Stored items
== Segment start ==

/-! `setRaised` changes `pwr` only. -/

@[simp] theorem setRaised_pending (s : State) (k : Nat) (t : Option Nat) : (s.setRaised k t).pending = s.pending := rfl
@[simp] theorem setRaised_freeSeq (s : State) (k : Nat) (t : Option Nat) : (s.setRaised k t).freeSeq = s.freeSeq := rfl
@[simp] theorem setRaised_regs (s : State) (k : Nat) (t : Option Nat) : (s.setRaised k t).regs = s.regs := rfl
@[simp] theorem setRaised_latched (s : State) (k : Nat) (t : Option Nat) : (s.setRaised k t).latched = s.latched := rfl
@[simp] theorem setRaised_mem (s : State) (k : Nat) (t : Option Nat) : (s.setRaised k t).mem = s.mem := rfl
@[simp] theorem setRaised_tim (s : State) (k : Nat) (t : Option Nat) : (s.setRaised k t).tim = s.tim := rfl
@[simp] theorem setRaised_acq (s : State) (k : Nat) (t : Option Nat) : (s.setRaised k t).acq = s.acq := rfl
@[simp] theorem setRaised_host (s : State) (k : Nat) (t : Option Nat) : (s.setRaised k t).host = s.host := rfl
@[simp] theorem setRaised_trip (s : State) (k : Nat) (t : Option Nat) : (s.setRaised k t).trip = s.trip := rfl
@[simp] theorem setRaised_cfg (s : State) (k : Nat) (t : Option Nat) : (s.setRaised k t).cfg = s.cfg := rfl
@[simp] theorem setRaised_chain (s : State) (k : Nat) (t : Option Nat) : (s.setRaised k t).chain = s.chain := rfl
@[simp] theorem setRaised_prot (s : State) (k : Nat) (t : Option Nat) : (s.setRaised k t).prot = s.prot := rfl
@[simp] theorem setRaised_cap (s : State) (k : Nat) (t : Option Nat) : (s.setRaised k t).cap = s.cap := rfl
@[simp] theorem setRaised_hdl (s : State) (k : Nat) (t : Option Nat) : (s.setRaised k t).hdl = s.hdl := rfl
@[simp] theorem setRaised_peal (s : State) (k : Nat) (t : Option Nat) : (s.setRaised k t).peal = s.peal := rfl
@[simp] theorem setRaised_spn (s : State) (k : Nat) (t : Option Nat) : (s.setRaised k t).spn = s.spn := rfl
@[simp] theorem setRaised_net (s : State) (k : Nat) (t : Option Nat) : (s.setRaised k t).net = s.net := rfl
@[simp] theorem setRaised_hnk (s : State) (k : Nat) (t : Option Nat) : (s.setRaised k t).hnk = s.hnk := rfl
@[simp] theorem setRaised_ply (s : State) (k : Nat) (t : Option Nat) : (s.setRaised k t).ply = s.ply := rfl
@[simp] theorem setRaised_alm (s : State) (k : Nat) (t : Option Nat) : (s.setRaised k t).alm = s.alm := rfl
@[simp] theorem setRaised_keep (s : State) (k : Nat) (t : Option Nat) : (s.setRaised k t).keep = s.keep := rfl
@[simp] theorem setRaised_sec (s : State) (k : Nat) (t : Option Nat) : (s.setRaised k t).sec = s.sec := rfl
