-- ==== Sys2Proof/Laws/TidyOps.lean ====
section
/-! SUPPORT. Every function of the shared operations keeps the queue of waiting commands and the canonical form of memory, registers and
latched copies; one that writes no octet keeps memory. One lemma per function that answers a state. -/

namespace Sys2Proof.Laws

open Sys2Proof.Machine

/-- The queue is `q`, memory, registers and latched copies are in canonical form, and the memory is `m` where one is given. -/
def Tidy (q : List Instr) (m : Option (List Host.Cell)) (s : State) : Prop :=
  s.pending = q ∧ s.Canonical ∧ ∀ x, m = some x → s.mem = x

variable {q : List Instr} {m : Option (List Host.Cell)}

theorem Tidy.upd {s t : State} (h : Tidy q m s) (h1 : t.pending = s.pending) (h2 : t.mem = s.mem) (h3 : t.regs = s.regs)
    (h4 : t.latched = s.latched) : Tidy q m t := by
  unfold Tidy State.Canonical at *
  rw [h1, h2, h3, h4]; exact h
theorem acq_tidy {s : State} {x : AcqSt} (h : Tidy q m s) : Tidy q m { s with acq := x } := Tidy.upd (s := s) h rfl rfl rfl rfl
theorem Tidy.ite {c : Prop} [Decidable c] {a b : State} (ha : Tidy q m a) (hb : Tidy q m b) : Tidy q m (if c then a else b) := by
  split <;> assumption
theorem Tidy.fst {α : Type} {a : State} {b : α} (h : Tidy q m a) : Tidy q m (a, b).1 := h
theorem Tidy.snd {α : Type} {a : State} {b : α} (h : Tidy q m a) : Tidy q m (b, a).2 := h
theorem foldl_tidy {α : Type} {f : State → α → State} : ∀ (l : List α) (s : State), (∀ t x, Tidy q m t → Tidy q m (f t x)) → Tidy q m s →
    Tidy q m (l.foldl f s)
  | [], _, _, h => h
  | x :: l, s, hf, h => foldl_tidy l (f s x) hf (hf s x h)
theorem foldlSnd_tidy {α β : Type} {f : β × State → α → β × State} : ∀ (l : List α) (p : β × State),
    (∀ p x, Tidy q m p.2 → Tidy q m (f p x).2) → Tidy q m p.2 → Tidy q m (l.foldl f p).2
  | [], _, _, h => h
  | x :: l, p, hf, h => foldlSnd_tidy l (f p x) hf (hf p x h)
theorem foldlFst_tidy {α β : Type} {f : State × β → α → State × β} : ∀ (l : List α) (p : State × β),
    (∀ p x, Tidy q m p.1 → Tidy q m (f p x).1) → Tidy q m p.1 → Tidy q m (l.foldl f p).1
  | [], _, _, h => h
  | x :: l, p, hf, h => foldlFst_tidy l (f p x) hf (hf p x h)
theorem setReg_tidy : ∀ s a w, Tidy q m s → Tidy q m (State.setReg s a w) := fun _ _ _ h => ⟨h.1, setReg_canonical h.2.1, h.2.2⟩
theorem latch_tidy : ∀ s a, Tidy q m s → Tidy q m (State.latch s a) := fun _ _ h => ⟨h.1, latch_canonical h.2.1, h.2.2⟩
theorem setOctet_tidy : ∀ s a b, Tidy q none s → Tidy q none (State.setOctet s a b) :=
  fun _ _ _ h => ⟨h.1, setOctet_canonical h.2.1, fun _ e => by cases e⟩
theorem forEach_tidy : ∀ (α : Type) (s : State) (l : List α) (f : α → State → State), Tidy q m s → (∀ x t, Tidy q m t → Tidy q m (f x t)) →
    Tidy q m (@State.forEach α s l f) := fun _ s l _ h hf => foldl_tidy l s (fun t x => hf x t) h
theorem sparseWfFrom_filter {α : Type} [DecidableEq α] (d : Nat → α) (p : Nat × α → Bool) : ∀ (l : List (Nat × α)) (b : Nat),
    sparseWfFrom d b l = true → sparseWfFrom d b (l.filter p) = true
  | [], _, h => h
  | e :: l, b, h => by
    simp only [sparseWfFrom, Bool.and_eq_true, Nat.ble_eq] at h
    have ih := sparseWfFrom_filter d p l (e.1 + 1) h.2.2
    by_cases hp : p e = true
    · rw [List.filter_cons_of_pos hp]
      simp only [sparseWfFrom, Bool.and_eq_true, Nat.ble_eq]
      exact ⟨h.1, h.2.1, ih⟩
    · rw [List.filter_cons_of_neg hp]
      exact sparseWfFrom_mono d (by omega) _ ih
/-- A filter over the memory and any change beside memory, registers, latched copies and queue. -/
theorem Tidy.filterMem {s t : State} (p : Nat × Byte → Bool) (h : Tidy q none s) (h1 : t.pending = s.pending) (h2 : t.mem = s.mem.filter p)
    (h3 : t.regs = s.regs) (h4 : t.latched = s.latched) : Tidy q none t := by
  unfold Tidy State.Canonical Memory.wf sparseWf at *
  rw [h1, h2, h3, h4]
  exact ⟨h.1, ⟨sparseWfFrom_filter _ _ _ _ h.2.1.1, h.2.1.2⟩, fun _ e => by cases e⟩
theorem setOctetsLE_tidy : ∀ s a n v, Tidy q none s → Tidy q none (State.setOctetsLE s a n v) := by
  intro s a n
  induction n generalizing s a with
  | zero => intro v h; exact h
  | succ n ih => intro v h; exact ih _ _ _ (setOctet_tidy _ _ _ h)
theorem latchRange_tidy : ∀ s a n, Tidy q m s → Tidy q m (State.latchRange s a n) := by
  intro s a n
  induction n generalizing s a with
  | zero => intro h; exact h
  | succ n ih => intro h; exact ih _ _ (latch_tidy _ _ h)
theorem putOctets_tidy : ∀ s a l, Tidy q none s → Tidy q none (State.putOctets s a l) := by
  intro s a l
  induction l generalizing s a with
  | nil => intro h; exact h
  | cons b l ih => intro h; exact ih _ _ (setOctet_tidy _ _ _ h)
theorem putList_tidy : ∀ (α : Type) (s : State) (l : List α) (f : Nat → α → State → State), Tidy q m s →
    (∀ k x t, Tidy q m t → Tidy q m (f k x t)) → Tidy q m (@State.putList α s l f) := by
  intro α s l f h hf
  unfold State.putList
  have : ∀ (l : List α) (p : Nat × State), Tidy q m p.2 → Tidy q m (l.foldl (fun (p : Nat × State) x => (p.1 + 1, f p.1 x p.2)) p).2 := by
    intro l
    induction l with
    | nil => intro p hp; exact hp
    | cons x l ih => intro p hp; exact ih _ (hf _ _ _ hp)
  exact this l (0, s) h

/-! ### Ops -/

theorem plySend_tidy : ∀ s x1, Tidy q m s → Tidy q m (@State.plySend s x1) := by
  intro s x1 h0_
  unfold State.plySend
  refine Tidy.ite ?_ ?_
  · refine Tidy.upd (s := s) ?_ rfl rfl rfl rfl
    assumption
  · assumption

theorem setReg64_tidy : ∀ s alo ahi n, Tidy q m s → Tidy q m (@State.setReg64 s alo ahi n) := by
  intro s alo ahi n h0_
  unfold State.setReg64
  refine setReg_tidy _ _ _ ?_
  refine setReg_tidy _ _ _ ?_
  assumption

theorem setBit_tidy : ∀ s a i b, Tidy q m s → Tidy q m (@State.setBit s a i b) := by
  intro s a i b h0_
  unfold State.setBit
  refine setReg_tidy _ _ _ ?_
  assumption

theorem msix_tidy : ∀ s n, Tidy q m s → Tidy q m (@State.msix s n) := by
  intro s n h0_
  unfold State.msix
  refine Tidy.ite ?_ ?_
  · refine Tidy.ite ?_ ?_
    · refine setBit_tidy _ _ _ _ ?_
      assumption
    · refine Tidy.upd (s := s) ?_ rfl rfl rfl rfl
      assumption
  · assumption

theorem setFld_tidy : ∀ s a f v, Tidy q m s → Tidy q m (@State.setFld s a f v) := by
  intro s a f v h0_
  unfold State.setFld
  refine setReg_tidy _ _ _ ?_
  assumption

theorem qPost_tidy : ∀ s r e, Tidy q m s → Tidy q m (@State.qPost s r e) := by
  intro s r e h0_
  unfold State.qPost
  extract_lets +onlyGivenNames v0
  clear_value v0
  extract_lets +onlyGivenNames s1
  have hs1 : Tidy q m (s1) := by
    unfold s1
    refine Tidy.upd (s := s) ?_ rfl rfl rfl rfl
    assumption
  clear_value s1
  refine setFld_tidy _ _ _ _ ?_
  assumption

theorem raiseCore_tidy : ∀ s src p3, Tidy q m s → Tidy q m (@State.raiseCore s src p3).2 := by
  intro s src p3 h0_
  unfold State.raiseCore
  split
  · rename_i b0
    dsimp only
    refine Tidy.upd (s := s) ?_ rfl rfl rfl rfl
    assumption
  · rename_i b1
    extract_lets +onlyGivenNames s2 s3
    have hs2 : Tidy q m (s2) := by
      unfold s2
      refine setBit_tidy _ _ _ _ ?_
      assumption
    clear_value s2
    have hs3 : Tidy q m (s3) := by
      unfold s3
      refine Tidy.ite ?_ ?_
      · assumption
      · refine msix_tidy _ _ ?_
        assumption
    clear_value s3
    split
    · rename_i b4
      dsimp only
      assumption
    · rename_i b5
      extract_lets +onlyGivenNames v6 s7
      clear_value v6
      have hs7 : Tidy q m (s7) := by
        unfold s7
        refine qPost_tidy _ _ _ ?_
        assumption
      clear_value s7
      dsimp only
      refine Tidy.upd (s := s7) ?_ rfl rfl rfl rfl
      assumption

theorem countDrop_tidy : ∀ s, Tidy q m s → Tidy q m (@State.countDrop s) := by
  intro s h0_
  unfold State.countDrop
  refine setFld_tidy _ _ _ _ ?_
  assumption

theorem nextFree_tidy : ∀ s, Tidy q m s → Tidy q m (@State.nextFree s).2 := by
  intro s h0_
  unfold State.nextFree
  dsimp only
  refine Tidy.upd (s := s) ?_ rfl rfl rfl rfl
  assumption

theorem ringDrop_tidy : ∀ s r, Tidy q m s → Tidy q m (@State.ringDrop s r) := by
  intro s r h0_
  unfold State.ringDrop
  extract_lets +onlyGivenNames s0
  have hs0 : Tidy q m (s0) := by
    unfold s0
    refine countDrop_tidy _ ?_
    assumption
  clear_value s0
  have h1 : Tidy q m (s0.raiseCore Ev.HST_RING_DROP (BitVec.ofNat 32 r)).2 := by
    refine raiseCore_tidy _ _ _ ?_
    assumption
  split
  rename_i b2 b3 b4 b5
  have e6 : Tidy q m b4 := by rw [b5] at h1; exact h1
  extract_lets +onlyGivenNames s7
  have hs7 : Tidy q m (s7) := by
    unfold s7
    refine Tidy.ite ?_ ?_
    · refine raiseCore_tidy _ _ _ ?_
      refine countDrop_tidy _ ?_
      assumption
    · assumption
  clear_value s7
  refine Tidy.ite ?_ ?_
  · have h8 : Tidy q m (s7.nextFree).2 := by
      refine nextFree_tidy _ ?_
      assumption
    split
    rename_i b9 b10 b11 b12
    have e13 : Tidy q m b11 := by rw [b12] at h8; exact h8
    refine raiseCore_tidy _ _ _ ?_
    refine setReg_tidy _ _ _ ?_
    assumption
  · assumption
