theorem thermalStep_tidy : ∀ s cx x, Tidy q m s → Tidy q m (@State.thermalStep s cx x) := by
  intro s cx x h0_
  unfold State.thermalStep
  refine Tidy.ite ?_ ?_
  · assumption
  · extract_lets +onlyGivenNames v0 v1 v2 v3 v4 v5 v6 v7 v8 v9 v10
    clear_value v0
    clear_value v1
    clear_value v2
    clear_value v3
    clear_value v4
    clear_value v5
    clear_value v6
    clear_value v7
    clear_value v8
    clear_value v9
    clear_value v10
    refine setMotor_tidy _ _ _ ?_
    assumption

theorem startRecord_tidy : ∀ s b x2, Tidy q m s → Tidy q m (@State.startRecord s b x2) := by
  intro s b x2 h0_
  unfold State.startRecord
  refine setReg_tidy _ _ _ ?_
  refine setReg_tidy _ _ _ ?_
  refine setReg_tidy _ _ _ ?_
  assumption

theorem motorStep_tidy : ∀ s cx, Tidy q m s → Tidy q m (@State.motorStep s cx) := by
  intro s cx h0_
  unfold State.motorStep
  extract_lets +onlyGivenNames v0
  clear_value v0
  split
  · rename_i b1 b2
    assumption
  · rename_i b3 b4 b5
    extract_lets +onlyGivenNames v6
    clear_value v6
    refine Tidy.ite ?_ ?_
    · refine setMotor_tidy _ _ _ ?_
      assumption
    · extract_lets +onlyGivenNames v7 v8 v9 v10 v11 v12 v13 s14 s15
      clear_value v7
      clear_value v8
      clear_value v9
      clear_value v10
      clear_value v11
      clear_value v12
      clear_value v13
      have hs14 : Tidy q m (s14) := by
        unfold s14
        refine setMotor_tidy _ _ _ ?_
        assumption
      clear_value s14
      have hs15 : Tidy q m (s15) := by
        unfold s15
        refine Tidy.ite ?_ ?_
        · refine countStart_tidy _ _ ?_
          assumption
        · assumption
      clear_value s15
      refine Tidy.ite ?_ ?_
      · refine startRecord_tidy _ _ _ ?_
        assumption
      · assumption

theorem trstSync_tidy : ∀ s b, Tidy q m s → Tidy q m (@State.trstSync s b) := by
  intro s b h0_
  unfold State.trstSync
  split
  · rename_i b0 b1 b2 b3 b4 b5 b6
    extract_lets +onlyGivenNames v7 v8 v9
    clear_value v7
    clear_value v8
    clear_value v9
    refine setReg_tidy _ _ _ ?_
    assumption
  · rename_i b10 b11 b12
    refine setReg_tidy _ _ _ ?_
    assumption

/-! ### FrameProcess -/

theorem armSync_tidy : ∀ s b, Tidy q m s → Tidy q m (@State.armSync s b) := by
  intro s b h0_
  unfold State.armSync
  extract_lets +onlyGivenNames v0
  clear_value v0
  refine Tidy.ite ?_ ?_
  · assumption
  · refine raise_tidy _ _ _ ?_
    refine setBit_tidy _ _ _ _ ?_
    assumption

theorem setWaveInst_tidy : ∀ s x w, Tidy q m s → Tidy q m (@State.setWaveInst s x w) := by
  intro s x w h0_
  unfold State.setWaveInst
  refine Tidy.upd (s := s) ?_ rfl rfl rfl rfl
  assumption

theorem countOps_tidy : ∀ s x, Tidy q m s → Tidy q m (@State.countOps s x) := by
  intro s x h0_
  unfold State.countOps
  extract_lets +onlyGivenNames v0
  clear_value v0
  refine Tidy.ite ?_ ?_
  · assumption
  · extract_lets +onlyGivenNames v1
    clear_value v1
    extract_lets +onlyGivenNames s2
    have hs2 : Tidy q m (s2) := by
      unfold s2
      refine Tidy.upd (s := s) ?_ rfl rfl rfl rfl
      assumption
    clear_value s2
    refine forEach_tidy _ _ _ _ ?_ ?_
    · assumption
    · intro a3 a4 a5
      refine incSat_tidy _ _ _ _ _ ?_
      assumption

theorem putDisabled_tidy : ∀ s x, Tidy q m s → Tidy q m (@State.putDisabled s x) := by
  intro s x h0_
  unfold State.putDisabled
  extract_lets +onlyGivenNames v0 s1
  clear_value v0
  have hs1 : Tidy q m (s1) := by
    unfold s1
    refine setReg_tidy _ _ _ ?_
    refine setInst_tidy _ _ _ ?_
    assumption
  clear_value s1
  extract_lets +onlyGivenNames s2
  have hs2 : Tidy q m (s2) := by
    unfold s2
    refine setReg_tidy _ _ _ ?_
    assumption
  clear_value s2
  refine Tidy.ite ?_ ?_
  · refine tripEval_tidy _ ?_
    refine setLiveOp_tidy _ _ _ ?_
    assumption
  · assumption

== Segment end ==

## PROBLEM DESCRIPTION
Begin at the first line of the records above and restate each line word for word, stopping after the line with "s.hdl := rfl".

## ANSWER SPACE
/-! `setRaised` changes `pwr` only. -/

@[simp] theorem setRaised_pending (s : State) (k : Nat) (t : Option Nat) : (s.setRaised k t).pending = s.pending := rfl
@[simp] theorem setRaised_freeSeq (s : State) (k : Nat) (t : Option Nat) : (s.setRaised k t).freeSeq = s.freeSeq := rfl
@[simp] theorem setRaised_regs (s : State) (k : Nat) (t : Option Nat) : (s.setRaised k t).regs = s.regs := rfl
@[simp] theorem setRaised_latched (s : State) (k : Nat) (t : Option Nat) : (s.setRaised k t).latched = s.latched := rfl
@[simp] theorem setRaised_mem (s : State) (k : Nat) (t : Option Nat) : (s.setRaised k t).mem = s.mem := rfl
@[simp] theorem setRaised_tim (s : State) (k : Nat) (t : Option Nat) : (s.setRaised k t).tim = s.tim := rfl
@[simp] theorem setRaised_acq (s : State) (k : Nat) (t : Option Nat) : (s.setRaised k t).acq = s.acq := rfl
@[simp] theorem setRaised_host (s : State) (k : Nat) (t : Option Nat) : (s.setRaised k t).host = s.host := rfl
@[simp] theorem setRaised_trip (s : State) (k : Nat) (t : Option Nat) : (s.setRaised k t).trip = s.trip := rfl
@[simp] theorem setRaised_cfg (s : State) (k : Nat) (t : Option Nat) : (s.setRaised k t).cfg = s.cfg := rfl
@[simp] theorem setRaised_chain (s : State) (k : Nat) (t : Option Nat) : (s.setRaised k t).chain = s.chain := rfl
@[simp] theorem setRaised_prot (s : State) (k : Nat) (t : Option Nat) : (s.setRaised k t).prot = s.prot := rfl
@[simp] theorem setRaised_cap (s : State) (k : Nat) (t : Option Nat) : (s.setRaised k t).cap = s.cap := rfl
@[simp] theorem setRaised_hdl (s : State) (k : Nat) (t : Option Nat) : (s.setRaised k t).hdl = s.hdl := rfl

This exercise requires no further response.